- Born: Dennis Leslie Ayling 23 June 1917 Finchley, London, England, United Kingdom
- Died: 24 October 1998 (aged 81) Ealing, London, England, United Kingdom
- Other name: Denny Ayling
- Occupation: Cinematographer
- Years active: 1937–early 1990s

= Dennis Ayling =

British cinematographer (1917–1998)

Dennis Ayling BSC (23 June 1917 – 24 October 1998) was a British cinematographer. He is best known for his miniature effects cinematography for the 1979 science fiction film Alien, for which he won an Academy Award for Best Visual Effects.

Ayling had a long career of more than 50 years as a film and television commercial cinematographer, and as a cinematographer and director of documentaries.
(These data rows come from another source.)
/-- Settles O55. -/
theorem queriesAnswered : Obligations.QueriesAnswered := by
  refine ⟨fun tag s u => ?part, fun tag line options s u => ?line, fun tag line address s u l ix => ?station,
    fun tag high low s u => ?order, fun tag group s u => ?group, fun tag number s u => ?watch⟩
  case part => exact fun taken => exec_eq_answering rfl rfl taken rfl
  case line =>
    intro i taken named
    refine ⟨fun high => exec_eq_refused rfl rfl taken (lineStatusOwner_bad named (lineOf_none line high) u), fun l hl => ?_⟩
    intro e waits octets
    have judged := lineStatusOwner_eq named (lineOf_eq line l hl) u
    have shown : u.lineStatusOctets l = octets := by
      simp only [State.lineStatusOctets, length_queue, octets, e, waits]
      cases (u.engine l).tx <;> rfl
    rw [shown] at judged
    refine ⟨shown ▸ length_lineStatusOctets u l, fun keep => ?_, fun clear => ?_⟩
    · exact exec_eq_answering rfl rfl taken (judged.trans (by rw [keep]; rfl))
    · exact exec_eq_answering_of_changed rfl rfl taken (judged.trans (by rw [clear]; rfl))
  case station =>
    intro i taken hl ⟨h1, h2, found⟩ st octets
    have shown : u.stationOctets ix = octets := by
      simp only [State.stationOctets, stationRef_eq found, StationRef.octets, lineOctet, octet_of_toNat hl, octets, st]
      cases (u.station ix).latch <;> rfl
    obtain ⟨-, named⟩ := exec_withStation (i := i) rfl rfl taken rfl
    exact ⟨shown ▸ length_stationOctets u ix, shown ▸ (named l hl h1 h2).2 ix found _ _ _ rfl⟩
  case order =>
    intro i n taken
    refine ⟨fun order delivery => ?_, fun r found => ?_, fun d order found => ?_⟩
    · exact exec_eq_refused rfl rfl taken (orderQueryOwner_none order delivery)
    · intro identity known
      obtain ⟨-, number, kind⟩ := findOrder_some found
      have answered (octets : List Octet) (h : u.orderOctets r = octets) : exec i s = .next (u.answering i .ok octets) :=
        exec_eq_answering rfl rfl taken ((orderQueryOwner_order found).trans (by rw [h]; rfl))
      have spelled : wordOctets r.number = [high, low] := by rw [number]; exact octets_word high low
      have named : identityOctets r.station = identity := identityOctets_eq r.station
      refine ⟨fun ahead behind queued orders others => ?_, fun active => ?_⟩
      · intro position
        have placed : u.queuePosition r = position := queuePosition_eq queued kind orders (number ▸ others)
        refine answered _ ?_
        simp only [State.orderOctets, queued, if_true, spelled, named, placed, known, List.append_assoc, List.cons_append,
          List.nil_append]
        rfl
      · intro phase used
        have phased : enginePhase (u.engine r.line).state = phase := by
          cases state : (u.engine r.line).state <;> simp only [phase, state] <;> rfl
        have tried : u.attemptsInFlight r.line = used := by
          cases tx : (u.engine r.line).tx <;> simp only [State.attemptsInFlight, used, tx]
        refine answered _ ?_
        simp only [State.orderOctets, active, if_false, spelled, named, phased, tried, known,
          List.append_assoc, List.cons_append, List.nil_append]
        rfl
    · obtain ⟨-, number⟩ := findDelivery_some found
      have spelled : wordOctets d.number = [high, low] := by rw [number]; exact octets_word high low
      refine exec_eq_answering rfl rfl taken ((orderQueryOwner_delivery order found).trans ?_)
      simp only [deliveryNumberOctets, spelled]
      rfl
  case group =>
    intro i taken
    refine ⟨fun high => ?_, fun g hg => ⟨?_, fun idle => ?_, fun d found => ?_⟩⟩
    · exact exec_eq_refused rfl rfl taken (by simp only [groupQueryOwner, groupOf_none group high])
    · exact exec_eq_answering rfl rfl taken (by simp only [groupQueryOwner, groupOf_eq group g hg]; rfl)
    · rw [groupOctets_idle idle, octet_of_toNat hg]
      rfl
    · intro line tried entries
      have listed : d.roster.filterMap (rosterEntry (u.group g) d) = entries := by
        refine List.filterMap_congr fun station _ => ?_
        unfold rosterEntry
        simp only [attemptsOctet_eq_add]
        rfl
      rw [groupOctets_delivering found, octet_of_toNat hg, listed]
  case watch =>
    intro i taken
    refine ⟨fun high => ?_, fun w hw => ?_⟩
    · exact exec_eq_refused rfl rfl taken (by simp only [watchQueryOwner, watchOf_none number high])
    · have answered (octets : List Octet) (h : u.watchOctets w = octets) : exec i s = .next (u.answering i .ok octets) :=
        exec_eq_answering rfl rfl taken (by simp only [watchQueryOwner, watchOf_eq number w hw, h]; rfl)
      intro e
      refine ⟨fun free => answered _ ?_, fun used => answered _ ?_⟩
      · rw [watchOctets_free free, octet_of_toNat hw]
      · rw [watchOctets_used used, octet_of_toNat hw, identityOctets_eq]
        cases (u.watch w).hit <;> simp only [e, hitOctets, List.append_assoc] <;> rfl

end Machine

end Sys2Proof

/-! ## The request unit (O2) -/

namespace Sys2Proof

namespace Machine

/-! ### Answers that refuse change nothing (R179) -/

/-- An answer with any code but OK carries the code alone and leaves the part as it was. -/
def RefusesCleanly (s : State) (p : State × Answer) : Prop :=
  p.2.code ≠ .ok → p.1 = s ∧ p.2.data = [] ∧ p.2.rate = none

@[simp] theorem refusesCleanly_refuse (s : State) (code : ResultCode) : RefusesCleanly s (s, refuse code) := fun _ => ⟨rfl, rfl, rfl⟩

@[simp] theorem refusesCleanly_ok (s t : State) (data : List Octet) (rate : Option Octet) :
    RefusesCleanly s (t, { code := .ok, data := data, rate := rate }) := fun h => absurd rfl h

@[simp] theorem refusesCleanly_accept (s t : State) (data : List Octet) : RefusesCleanly s (t, accept data) := fun h => absurd rfl h

theorem refusesCleanly_withStation {s : State} {next : StationIx → State × Answer} (h : ∀ ix, RefusesCleanly s (next ix)) (line address : Octet) :
    RefusesCleanly s (s.withStation line address next) := by
  unfold State.withStation
  split
  · split
    · exact h _
    · exact refusesCleanly_refuse s _
  · exact refusesCleanly_refuse s _

/-! ### The requests about the part and its lines -/

theorem refusesCleanly_identifyOwner (b : List Octet) (s : State) : RefusesCleanly s (identifyOwner b s) := by
  unfold identifyOwner; split <;> simp

theorem refusesCleanly_partStatusOwner (b : List Octet) (s : State) : RefusesCleanly s (partStatusOwner b s) := by
  unfold partStatusOwner; split <;> simp

theorem refusesCleanly_setLinkRateOwner (b : List Octet) (s : State) : RefusesCleanly s (setLinkRateOwner b s) := by
  unfold setLinkRateOwner; repeat' split
  all_goals simp

theorem refusesCleanly_restartOwner (b : List Octet) (s : State) : RefusesCleanly s (restartOwner b s) := by
  unfold restartOwner; repeat' split
  all_goals simp

theorem refusesCleanly_lineSetOwner (b : List Octet) (s : State) : RefusesCleanly s (lineSetOwner b s) := by
  unfold lineSetOwner; dsimp only; repeat' split
  all_goals simp

theorem refusesCleanly_lineStartOwner (b : List Octet) (s : State) : RefusesCleanly s (lineStartOwner b s) := by
  unfold lineStartOwner; repeat' split
  all_goals simp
He also served in photographic reconnaissance squadrons in the Royal Air Force and Royal Canadian Air Force during World War II, and for part of his service was based in Burma, where he covered many key events, including the Japanese surrender.

==Filmography==

Cinematographer
- The Cool Mikado (1963)
- Money Sings (short) (1963)
- Jugglers and Acrobats (documentary short) (1964)
- 9 Days in Summer (documentary, as Denny Ayling) (1967)
- Cucumber Castle (television movie, uncredited) (1970)
- Mr Tumbleweed (television movie) (1971)

Visual Effects
- Alien (director of photography: miniature effects, as Denys Ayling) (1979)

Director
- Men on Wheels (documentary short) (1961)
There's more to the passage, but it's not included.